- **PROMPT**:
Look for "bitLen" in the listing below. Gather each line that contains it.

- **INPUT**:
[Start of Attachment]
-- ==== Sys2Proof/Machine/Accum.lean ====
section
/-!
DEFINITION. Products, group sums, runs and totals (03 R50 to R58, 04 R70 to R80, R93, R96, 05 R101 to R106, 06 R123).
-/

namespace Sys2Proof.Machine

/-- One operand of a product: classified under R38, a log in 1/256 binade on the log path, a dyadic on the linear path. -/
inductive Opd where
  | nan
  | inf (neg : Bool)
  | zero
  | log (neg : Bool) (l : Int)
  | lin (neg : Bool) (sig : Nat) (e : Int)
  deriving DecidableEq, Repr

/-- One product of a group (R50, R51, R101). -/
inductive Prod1 where
  | skip
  | nan
  | inf (neg : Bool)
  | log (neg : Bool) (lam : Int)
  | lin (neg : Bool) (sig : Nat) (e : Int)
  deriving DecidableEq, Repr

/-- The result of a group, by the step of R56 that decides it. -/
inductive GroupRes where
  | nan
  | inf (neg : Bool)
  | nothing
  | sat (neg : Bool)
  | under
  | val (e : Int) (s : Int)
  deriving DecidableEq, Repr

/-- A run: zero, or a 24-bit significand with the exponent of its top bit (R73). -/
inductive Run where
  | zero
  | val (neg : Bool) (x : Int) (sig : Nat)
  deriving DecidableEq, Repr

/-- A total: zero with its anchor, a 54-bit significand with its exponent, an infinity, NaN (R71, R72, R74). -/
inductive Total where
  | zero (exp : Int)
  | fin (neg : Bool) (e : Int) (sig : Nat)
  | inf (neg : Bool)
  | nan
  deriving DecidableEq, Repr

/-- An accumulator entry (R70). -/
structure Entry where
  run : Run := .zero
  total : Total := .zero 0
  deriving DecidableEq, Repr

/-- The counts an entry step raises: saturations, underflows, window promotions (R90). -/
structure Cnt where
  sat : Nat := 0
  under : Nat := 0
  win : Nat := 0
  deriving DecidableEq, Repr

/-- Sum of counts. -/
def Cnt.add (a b : Cnt) : Cnt := ⟨a.sat + b.sat, a.under + b.under, a.win + b.win⟩

/-- An operand's class on the log path (R51), from its decoded value. -/
def opdOfNum : Num → Opd
  | .nan => .nan
  | .inf neg => .inf neg
  | .zero _ => .zero
  | .lin neg sig e => .lin neg sig e
  | .code neg l => .log neg l
  | .wide neg lg => .log neg (lg / 2 ^ 16)

/-- The product of two operands under R38, R50 and R101. -/
def mulOpd : Opd → Opd → Prod1
  | .nan, _ => .nan
  | _, .nan => .nan
  | .zero, .inf _ => .nan
  | .inf _, .zero => .nan
  | .zero, _ => .skip
  | _, .zero => .skip
  | .inf a, .inf b => .inf (a != b)
  | .inf a, .log b _ => .inf (a != b)
  | .inf a, .lin b _ _ => .inf (a != b)
  | .log a _, .inf b => .inf (a != b)
  | .lin a _ _, .inf b => .inf (a != b)
  | .log a l, .log b m => .log (a != b) (l + m)
  | .lin a s e, .lin b t f => .lin (a != b) (s * t) (e + f)
  | .log _ _, .lin _ _ _ => .skip
  | .lin _ _ _, .log _ _ => .skip

/-- A T2 weight on an L8 activation: a skipping trit skips NaN too (R38, R50). -/
def mulTrit (t : Int) (b : Opd) : Prod1 :=
  if t = 0 then .skip
  else
    match b with
    | .nan => .nan
    | .inf neg => .inf (neg != decide (t < 0))
    | .zero => .skip
    | .log neg l => .log (neg != decide (t < 0)) l
    | .lin neg s e => .lin (neg != decide (t < 0)) s e

/-- Whether a product is an infinity of the given sign. -/
def Prod1.isInf (neg : Bool) : Prod1 → Bool
  | .inf n => n == neg
  | _ => false

/-- Sign and log of a finite log product. -/
def Prod1.asLog : Prod1 → Option (Bool × Int)
  | .log neg l => some (neg, l)
  | _ => none

/-- Sign, significand and exponent of a finite linear product. -/
def Prod1.asLin : Prod1 → Option (Bool × Nat × Int)
  | .lin neg s e => some (neg, s, e)
  | _ => none

/-- Largest of a non-empty list of integers. -/
def maxI : List Int → Int
  | [] => 0
  | [x] => x
  | x :: xs => max x (maxI xs)

/-- Steps 3 to 6 of R56 on a finite group sum. -/
def finishGroup (e s : Int) : GroupRes :=
  if s = 0 then .nothing
  else if 255 < e then .sat (decide (s < 0))
  else if e < -255 then .under
  else .val e s

/-- The aligned term of a log product below reference `e` (R53): 0 when it is dropped. -/
def logTerm (e lam : Int) : Int :=
  let d := (256 * e - lam).toNat
  let n := d / 2 ^ 8
  if 40 ≤ n then 0 else (desc (d % 256) * 2 ^ (39 - n) : Nat)

/-- The exact sum of the finite log products of a group (R53, R54). -/
def sumLog (ps : List (Bool × Int)) : GroupRes :=
  match ps with
  | [] => .nothing
  | _ =>
    let e := ceilDivI (maxI (ps.map (·.2))) 256
    finishGroup e (ps.foldl (fun s p => s + sgn p.1 (logTerm e p.2)) 0)

/-- The top exponent of a linear product: 2^(t-1) <= |p| < 2^t (R102). -/
def topExp (s : Nat) (e : Int) : Int := e + bitLen s

/-- The exact sum of the finite linear products of a group (R102). -/
def sumLin (ps : List (Bool × Nat × Int)) : GroupRes :=
  match ps with
  | [] => .nothing
  | _ =>
    let e := maxI (ps.map fun p => topExp p.2.1 p.2.2)
    finishGroup e (ps.foldl (fun s p =>
      if 40 ≤ e - topExp p.2.1 p.2.2 then s
      else s + sgn p.1 ((p.2.1 * 2 ^ (p.2.2 + 63 - e).toNat : Nat) : Int)) 0)

/-- The group result (R56) of the products of one group, all of one path. -/
def groupSum (ps : List Prod1) : GroupRes :=
  if ps.contains .nan || (ps.any (·.isInf true) && ps.any (·.isInf false)) then .nan
  else if ps.any (·.isInf true) then .inf true
  else if ps.any (·.isInf false) then .inf false
  else
    match sumLog (ps.filterMap (·.asLog)) with
    | .nothing => sumLin (ps.filterMap (·.asLin))
    | r => r

/-- The group result of an exact integer on the serial path (R123). -/
def groupInt (x : Int) : GroupRes := if x = 0 then .nothing else .val 24 (x * 2 ^ 39)

/-! ### Entries -/

/-- A dyadic number m * 2^e. -/
abbrev Dy := Int × Int

/-- Exact sum of two dyadics. -/
def Dy.add (a b : Dy) : Dy :=
  let e := min a.2 b.2
  (a.1 * 2 ^ (a.2 - e).toNat + b.1 * 2 ^ (b.2 - e).toNat, e)

/-- The value of a run (R73). -/
def Run.dy : Run → Dy
  | .zero => (0, 0)
  | .val neg x sig => (sgn neg sig, x - 23)

/-- The value of a finite total (R71). -/
def Total.dy : Total → Dy
  | .fin neg e sig => (sgn neg sig, e - 53)
  | _ => (0, 0)

/-- The anchor: the EXP field of the total (R73, R74). -/
def Total.anchor : Total → Int
  | .zero exp => exp
  | .fin _ e _ => e
  | _ => -256

/-- Whether the entry is finite. -/
def Total.isFin : Total → Bool
  | .zero _ => true
  | .fin _ _ _ => true
  | _ => false

/-- One rounding to 24 bits, nearest even (R57). -/
def round24 (d : Dy) : Run :=
  if d.1 = 0 then .zero
  else let r := roundSig 24 d.1.natAbs d.2; .val (decide (d.1 < 0)) r.2 r.1

/-- One rounding to 54 bits into a total whose EXP was `exp`, with the range of R76. -/
def round54 (exp : Int) (d : Dy) : Total × Cnt :=
  if d.1 = 0 then (.zero exp, {})
  else
    let r := roundSig 54 d.1.natAbs d.2
    if 255 < r.2 then (.fin (decide (d.1 < 0)) 255 (2 ^ 54 - 1), { sat := 1 })
    else if r.2 < -255 then (.zero exp, { under := 1 })
    else (.fin (decide (d.1 < 0)) r.2 r.1, {})

/-- The entry with a new run: while the total is zero its EXP follows the run (R74). -/
def Entry.setRun (en : Entry) (r : Run) : Entry :=
  match en.total, r with
  | .zero _, .val _ x _ => { run := r, total := .zero (clampI (-255) 255 x) }
  | _, _ => { en with run := r }

/-- promote() of R75: the run is added into the total and rounded to 54 bits. -/
def Entry.promote (en : Entry) : Entry × Cnt :=
  match en.run with
  | .zero => (en, {})
  | .val _ _ _ =>
    if en.total.isFin then
      let t := round54 en.total.anchor (Dy.add en.total.dy en.run.dy)
      ({ run := .zero, total := t.1 }, t.2)
    else ({ en with run := .zero }, {})

/-- Whether the run lies more than 127 binades from a non-zero total (R75). -/
def Entry.outOfWindow (en : Entry) : Bool :=
  match en.total, en.run with
  | .fin _ e _, .val _ x _ => decide (x < e - 127 ∨ e + 127 < x)
  | _, _ => false

/-- The effect of a NaN, infinite or saturated group result on an entry (R77); others leave it. -/
def Entry.special (en : Entry) (g : GroupRes) : Entry × Cnt :=
  match g, en.total with
  | .nan, _ => ({ run := .zero, total := .nan }, {})
  | _, .nan => (en, match g with | .sat _ => { sat := 1 } | .under => { under := 1 } | _ => {})
  | .inf a, .inf b => if a = b then (en, {}) else ({ run := .zero, total := .nan }, {})
  | .inf a, _ => ({ run := .zero, total := .inf a }, {})
  | .sat _, .inf _ => (en, { sat := 1 })
  | .sat neg, _ => ({ run := .zero, total := .fin neg 255 (2 ^ 54 - 1) }, { sat := 1 })
  | .under, _ => (en, { under := 1 })
  | .nothing, _ => (en, {})
  | .val _ _, _ => (en, {})

/-- A group result enters an entry in ordered and fast modes, before the regular promotion (R57, R75, R77). -/
def Entry.enter (en : Entry) (g : GroupRes) : Entry × Cnt :=
  match g with
  | .val e s =>
    if en.total.isFin then
      let en1 := en.setRun (round24 (Dy.add en.run.dy (s, e - 63)))
      if en1.outOfWindow then
        let p := en1.promote
        (p.1, p.2.add { win := 1 })
      else (en1, {})
    else (en, {})
  | _ => en.special g

/-- A 24-bit stochastic rounding with the range of compatibility mode (R79, R80). -/
def roundStoch24 (r : Nat) (d : Dy) : Run × Cnt :=
  if d.1 = 0 then (.zero, {})
  else
    let v := d.1.natAbs
    let neg := decide (d.1 < 0)
    let len := bitLen v
    let s : Nat × Int :=
      if len ≤ 24 then (v * 2 ^ (24 - len), d.2 + len - 1)
      else
        let n := len - 24
        let q := v / 2 ^ n
        let f16 := (v % 2 ^ n) * 2 ^ 16 / 2 ^ n
        let q' := if r < f16 then q + 1 else q
        if 2 ^ 24 ≤ q' then (q' / 2, d.2 + len) else (q', d.2 + len - 1)
    if 255 < s.2 then (.val neg 255 (2 ^ 24 - 1), { sat := 1 })
    else if s.2 < -255 then (.zero, { under := 1 })
    else (.val neg s.2 s.1, {})

/-- A group result enters an entry in compatibility mode (R79). R77 applies unchanged, so a saturated group sets the total; R79 says that the total
stays zero: here the next group's sum takes that total in and returns it to zero (DESIGN CHOICE, log entry 68). -/
def Entry.enterCompat (en : Entry) (g : GroupRes) (r : Nat) : Entry × Cnt :=
  match g with
  | .val e s =>
    if en.total.isFin then
      let q := roundStoch24 r (Dy.add (Dy.add en.total.dy en.run.dy) (s, e - 63))
      (({ en with total := .zero en.total.anchor } : Entry).setRun q.1, q.2)
    else (en, {})
  | _ => en.special g

/-- A partial total as a group result of its kind (R93). -/
def Total.asGroup : Total → GroupRes
  | .nan => .nan
  | .inf neg => .inf neg
  | _ => .nothing

/-- A merge of an incoming partial total (R93), also the bias of R139. -/
def Entry.merge (en : Entry) (x : Total) : Entry × Cnt :=
  if x.isFin && en.total.isFin then
    if x.dy.1 = 0 then (en, {})
    else
      let t := round54 en.total.anchor (Dy.add en.total.dy x.dy)
      ({ en with total := t.1 }, t.2)
  else en.special x.asGroup

/-- A merge in compatibility mode: exact, then stochastic to 24 bits (R96). -/
def Entry.mergeCompat (en : Entry) (x : Total) (r : Nat) : Entry × Cnt :=
  if x.isFin && en.total.isFin then
    let q := roundStoch24 r (Dy.add en.total.dy x.dy)
    match q.1 with
    | .zero => ({ run := .zero, total := .zero en.total.anchor }, q.2)
    | .val neg e sig => ({ run := .zero, total := .fin neg e (sig * 2 ^ 30) }, q.2)
  else en.special x.asGroup

/-- The 64 bits of a total (R71, R72). -/
def Total.bits : Total → Nat
  | .zero exp => unsignedOf 9 exp * 2 ^ 54
  | .fin neg e sig => b2n neg * 2 ^ 63 + unsignedOf 9 e * 2 ^ 54 + sig
  | .inf neg => if neg then 0xC000000000000000 else 0x4000000000000000
  | .nan => 0x4020000000000000

/-- The total of 64 bits (R71, R72), for partial totals that arrive in packets. -/
def Total.ofBits (v : Nat) : Total :=
  let e := signedOf 9 (bitsOf v 62 54)
  let sig := v % 2 ^ 54
  if e = -256 then (if sig = 0 then .inf (bitOf v 63) else .nan)
  else if sig = 0 then .zero e
  else .fin (bitOf v 63) e sig

/-- The 32 bits of an entry's run (R73). -/
def Entry.runBits (en : Entry) : Nat :=
  match en.run with
  | .zero => 0
  | .val neg x sig => b2n neg * 2 ^ 31 + (x - en.total.anchor + 128).toNat % 256 * 2 ^ 23 + sig % 2 ^ 23

/-- A total as a value to convert (R59, R60). -/
def Total.num : Total → Num
  | .zero _ => .zero false
  | .fin neg e sig => .lin neg sig (e - 53)
  | .inf neg => .inf neg
  | .nan => .nan

/-- A finite value as a total: exact for up to 54 bits, L16 rounded once to 54 bits (R139, R310). -/
def Num.total (x : Num) : Total :=
  match x with
  | .nan => .nan
  | .inf neg => .inf neg
  | .zero _ => .zero 0
  | .lin neg sig e => (round54 0 (sgn neg sig, e)).1
  | .code neg _ =>
    let l := x.linear
    (round54 0 (sgn neg ((l.1 * 2 + b2n l.2.2 : Nat) : Int), l.2.1 - 1)).1
  | .wide neg _ =>
    let l := x.linear
    (round54 0 (sgn neg (l.1 : Int), l.2.1)).1

/-! ### Splitting FP32 -/

/-- Nearest even to 8 significant bits of a non-zero dyadic (R105). -/
def rn8 (d : Dy) : Dy :=
  if d.1 = 0 then (0, 0)
  else let r := roundSig 8 d.1.natAbs d.2; (sgn (decide (d.1 < 0)) r.1, r.2 - 7)

/-- The pieces h, m, l of an FP32 operand (R105). -/
def pieces (d : Dy) : List Dy :=
  let h := rn8 d
  let r := Dy.add d (-h.1, h.2)
  let m := rn8 r
  [h, m, Dy.add r (-m.1, m.2)]

/-- A dyadic as a linear operand. -/
def opdOfDy (d : Dy) : Opd := if d.1 = 0 then .zero else .lin (decide (d.1 < 0)) d.1.natAbs d.2

/-- The piece pairs of each pass (R107). -/
def passPieces (split3 : Bool) : List (Nat × Nat) :=
  if split3 then [(0, 0), (0, 1), (1, 0), (0, 2), (2, 0), (1, 1)] else [(0, 0), (0, 1), (1, 0)]

/-- The dyadic of a finite operand. -/
def Opd.dy : Opd → Dy
  | .lin neg sig e => (sgn neg sig, e)
  | _ => (0, 0)

/-- Whether an operand is NaN or infinite. -/
def Opd.special : Opd → Bool
  | .nan => true
  | .inf _ => true
  | _ => false

/-- The product of two FP32 operands in one pass: NaN and infinity take part in pass 0 only (R106, R107). -/
def splitProd (split3 : Bool) (pass : Nat) (a b : Opd) : Prod1 :=
  if a.special || b.special then (if pass = 0 then mulOpd a b else .skip)
  else
    let pq := (passPieces split3).getD pass (0, 0)
    mulOpd (opdOfDy ((pieces a.dy).getD pq.1 (0, 0))) (opdOfDy ((pieces b.dy).getD pq.2 (0, 0)))

end Sys2Proof.Machine
end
[End of Attachment]
- **SOLUTION TO THIS EXERCISE**:
def topExp (s : Nat) (e : Int) : Int := e + bitLen s
    let len := bitLen v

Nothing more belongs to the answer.